Start of EXERCISE DATA
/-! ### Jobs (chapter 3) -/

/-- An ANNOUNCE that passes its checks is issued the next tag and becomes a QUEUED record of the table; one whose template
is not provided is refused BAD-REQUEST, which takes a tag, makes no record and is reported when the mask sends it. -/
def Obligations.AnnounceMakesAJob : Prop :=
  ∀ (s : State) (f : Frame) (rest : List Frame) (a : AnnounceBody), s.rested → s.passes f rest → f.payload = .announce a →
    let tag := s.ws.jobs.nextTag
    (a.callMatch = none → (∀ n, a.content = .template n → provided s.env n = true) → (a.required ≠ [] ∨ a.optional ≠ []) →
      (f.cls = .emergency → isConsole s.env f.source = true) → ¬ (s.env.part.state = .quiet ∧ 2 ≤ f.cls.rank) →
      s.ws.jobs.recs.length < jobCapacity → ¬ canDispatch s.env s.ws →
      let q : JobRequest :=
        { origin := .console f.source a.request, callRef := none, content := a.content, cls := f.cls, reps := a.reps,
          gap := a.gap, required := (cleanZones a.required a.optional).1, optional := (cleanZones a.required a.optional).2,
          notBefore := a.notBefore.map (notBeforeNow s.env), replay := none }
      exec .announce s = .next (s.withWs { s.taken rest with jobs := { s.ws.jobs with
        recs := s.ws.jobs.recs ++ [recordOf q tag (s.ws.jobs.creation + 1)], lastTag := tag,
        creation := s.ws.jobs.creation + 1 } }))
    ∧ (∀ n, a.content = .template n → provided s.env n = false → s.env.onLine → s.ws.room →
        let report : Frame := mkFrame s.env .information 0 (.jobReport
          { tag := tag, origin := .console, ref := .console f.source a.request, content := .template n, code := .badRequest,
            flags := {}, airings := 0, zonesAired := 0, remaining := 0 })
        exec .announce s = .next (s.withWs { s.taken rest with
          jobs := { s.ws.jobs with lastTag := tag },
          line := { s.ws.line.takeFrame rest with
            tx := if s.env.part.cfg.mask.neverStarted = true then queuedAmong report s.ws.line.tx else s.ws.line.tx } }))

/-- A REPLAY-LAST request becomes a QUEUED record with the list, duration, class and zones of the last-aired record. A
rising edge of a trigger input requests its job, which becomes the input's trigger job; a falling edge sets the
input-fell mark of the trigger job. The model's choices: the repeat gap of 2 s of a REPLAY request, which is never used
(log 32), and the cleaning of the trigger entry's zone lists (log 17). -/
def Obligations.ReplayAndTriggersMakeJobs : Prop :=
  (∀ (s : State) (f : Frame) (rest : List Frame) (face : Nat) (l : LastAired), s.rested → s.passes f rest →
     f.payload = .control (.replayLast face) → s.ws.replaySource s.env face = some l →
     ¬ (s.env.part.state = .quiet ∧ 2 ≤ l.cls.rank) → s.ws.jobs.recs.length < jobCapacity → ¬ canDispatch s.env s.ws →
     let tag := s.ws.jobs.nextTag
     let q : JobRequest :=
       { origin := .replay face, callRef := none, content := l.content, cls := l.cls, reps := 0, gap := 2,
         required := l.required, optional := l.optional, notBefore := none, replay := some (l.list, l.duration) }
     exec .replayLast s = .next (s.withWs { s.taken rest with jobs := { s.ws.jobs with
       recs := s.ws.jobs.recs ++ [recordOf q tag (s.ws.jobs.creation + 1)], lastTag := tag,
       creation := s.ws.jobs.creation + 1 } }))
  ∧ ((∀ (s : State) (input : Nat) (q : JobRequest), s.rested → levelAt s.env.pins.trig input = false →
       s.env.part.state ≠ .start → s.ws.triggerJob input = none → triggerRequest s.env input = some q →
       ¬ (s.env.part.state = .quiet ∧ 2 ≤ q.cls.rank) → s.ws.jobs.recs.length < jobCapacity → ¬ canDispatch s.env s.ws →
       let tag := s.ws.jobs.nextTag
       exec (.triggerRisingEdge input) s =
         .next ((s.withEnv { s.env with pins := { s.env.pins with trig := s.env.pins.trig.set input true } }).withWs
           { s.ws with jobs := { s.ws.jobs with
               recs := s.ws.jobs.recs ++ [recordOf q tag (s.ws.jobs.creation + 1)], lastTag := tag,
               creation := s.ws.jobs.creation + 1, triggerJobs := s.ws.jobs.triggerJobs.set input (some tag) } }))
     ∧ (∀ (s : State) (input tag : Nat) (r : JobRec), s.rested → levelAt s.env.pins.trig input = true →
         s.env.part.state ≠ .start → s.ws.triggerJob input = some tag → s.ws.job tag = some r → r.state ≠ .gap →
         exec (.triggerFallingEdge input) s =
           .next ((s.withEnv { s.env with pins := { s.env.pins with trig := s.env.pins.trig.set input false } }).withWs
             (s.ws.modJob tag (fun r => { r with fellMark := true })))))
End of EXERCISE DATA
(EXERCISE)
Write the entries out again exactly.

(RESPONSE BELOW)
/-! ### Jobs (chapter 3) -/

/-- An ANNOUNCE that passes its checks is issued the next tag and becomes a QUEUED record of the table; one whose template
is not provided is refused BAD-REQUEST, which takes a tag, makes no record and is reported when the mask sends it. -/
def Obligations.AnnounceMakesAJob : Prop :=
  ∀ (s : State) (f : Frame) (rest : List Frame) (a : AnnounceBody), s.rested → s.passes f rest → f.payload = .announce a →
    let tag := s.ws.jobs.nextTag
    (a.callMatch = none → (∀ n, a.content = .template n → provided s.env n = true) → (a.required ≠ [] ∨ a.optional ≠ []) →
      (f.cls = .emergency → isConsole s.env f.source = true) → ¬ (s.env.part.state = .quiet ∧ 2 ≤ f.cls.rank) →
      s.ws.jobs.recs.length < jobCapacity → ¬ canDispatch s.env s.ws →
      let q : JobRequest :=
        { origin := .console f.source a.request, callRef := none, content := a.content, cls := f.cls, reps := a.reps,
          gap := a.gap, required := (cleanZones a.required a.optional).1, optional := (cleanZones a.required a.optional).2,
          notBefore := a.notBefore.map (notBeforeNow s.env), replay := none }
      exec .announce s = .next (s.withWs { s.taken rest with jobs := { s.ws.jobs with
        recs := s.ws.jobs.recs ++ [recordOf q tag (s.ws.jobs.creation + 1)], lastTag := tag,
        creation := s.ws.jobs.creation + 1 } }))
    ∧ (∀ n, a.content = .template n → provided s.env n = false → s.env.onLine → s.ws.room →
        let report : Frame := mkFrame s.env .information 0 (.jobReport
          { tag := tag, origin := .console, ref := .console f.source a.request, content := .template n, code := .badRequest,
            flags := {}, airings := 0, zonesAired := 0, remaining := 0 })
        exec .announce s = .next (s.withWs { s.taken rest with
          jobs := { s.ws.jobs with lastTag := tag },
          line := { s.ws.line.takeFrame rest with
            tx := if s.env.part.cfg.mask.neverStarted = true then queuedAmong report s.ws.line.tx else s.ws.line.tx } }))

/-- A REPLAY-LAST request becomes a QUEUED record with the list, duration, class and zones of the last-aired record. A
rising edge of a trigger input requests its job, which becomes the input's trigger job; a falling edge sets the
input-fell mark of the trigger job. The model's choices: the repeat gap of 2 s of a REPLAY request, which is never used
(log 32), and the cleaning of the trigger entry's zone lists (log 17). -/
def Obligations.ReplayAndTriggersMakeJobs : Prop :=
  (∀ (s : State) (f : Frame) (rest : List Frame) (face : Nat) (l : LastAired), s.rested → s.passes f rest →
     f.payload = .control (.replayLast face) → s.ws.replaySource s.env face = some l →
     ¬ (s.env.part.state = .quiet ∧ 2 ≤ l.cls.rank) → s.ws.jobs.recs.length < jobCapacity → ¬ canDispatch s.env s.ws →
     let tag := s.ws.jobs.nextTag
     let q : JobRequest :=
       { origin := .replay face, callRef := none, content := l.content, cls := l.cls, reps := 0, gap := 2,
         required := l.required, optional := l.optional, notBefore := none, replay := some (l.list, l.duration) }
     exec .replayLast s = .next (s.withWs { s.taken rest with jobs := { s.ws.jobs with
       recs := s.ws.jobs.recs ++ [recordOf q tag (s.ws.jobs.creation + 1)], lastTag := tag,
       creation := s.ws.jobs.creation + 1 } }))
  ∧ ((∀ (s : State) (input : Nat) (q : JobRequest), s.rested → levelAt s.env.pins.trig input = false →
       s.env.part.state ≠ .start → s.ws.triggerJob input = none → triggerRequest s.env input = some q →
       ¬ (s.env.part.state = .quiet ∧ 2 ≤ q.cls.rank) → s.ws.jobs.recs.length < jobCapacity → ¬ canDispatch s.env s.ws →
       let tag := s.ws.jobs.nextTag
       exec (.triggerRisingEdge input) s =
         .next ((s.withEnv { s.env with pins := { s.env.pins with trig := s.env.pins.trig.set input true } }).withWs
           { s.ws with jobs := { s.ws.jobs with
               recs := s.ws.jobs.recs ++ [recordOf q tag (s.ws.jobs.creation + 1)], lastTag := tag,
               creation := s.ws.jobs.creation + 1, triggerJobs := s.ws.jobs.triggerJobs.set input (some tag) } }))
     ∧ (∀ (s : State) (input tag : Nat) (r : JobRec), s.rested → levelAt s.env.pins.trig input = true →
         s.env.part.state ≠ .start → s.ws.triggerJob input = some tag → s.ws.job tag = some r → r.state ≠ .gap →
         exec (.triggerFallingEdge input) s =
           .next ((s.withEnv { s.env with pins := { s.env.pins with trig := s.env.pins.trig.set input false } }).withWs
             (s.ws.modJob tag (fun r => { r with fellMark := true })))))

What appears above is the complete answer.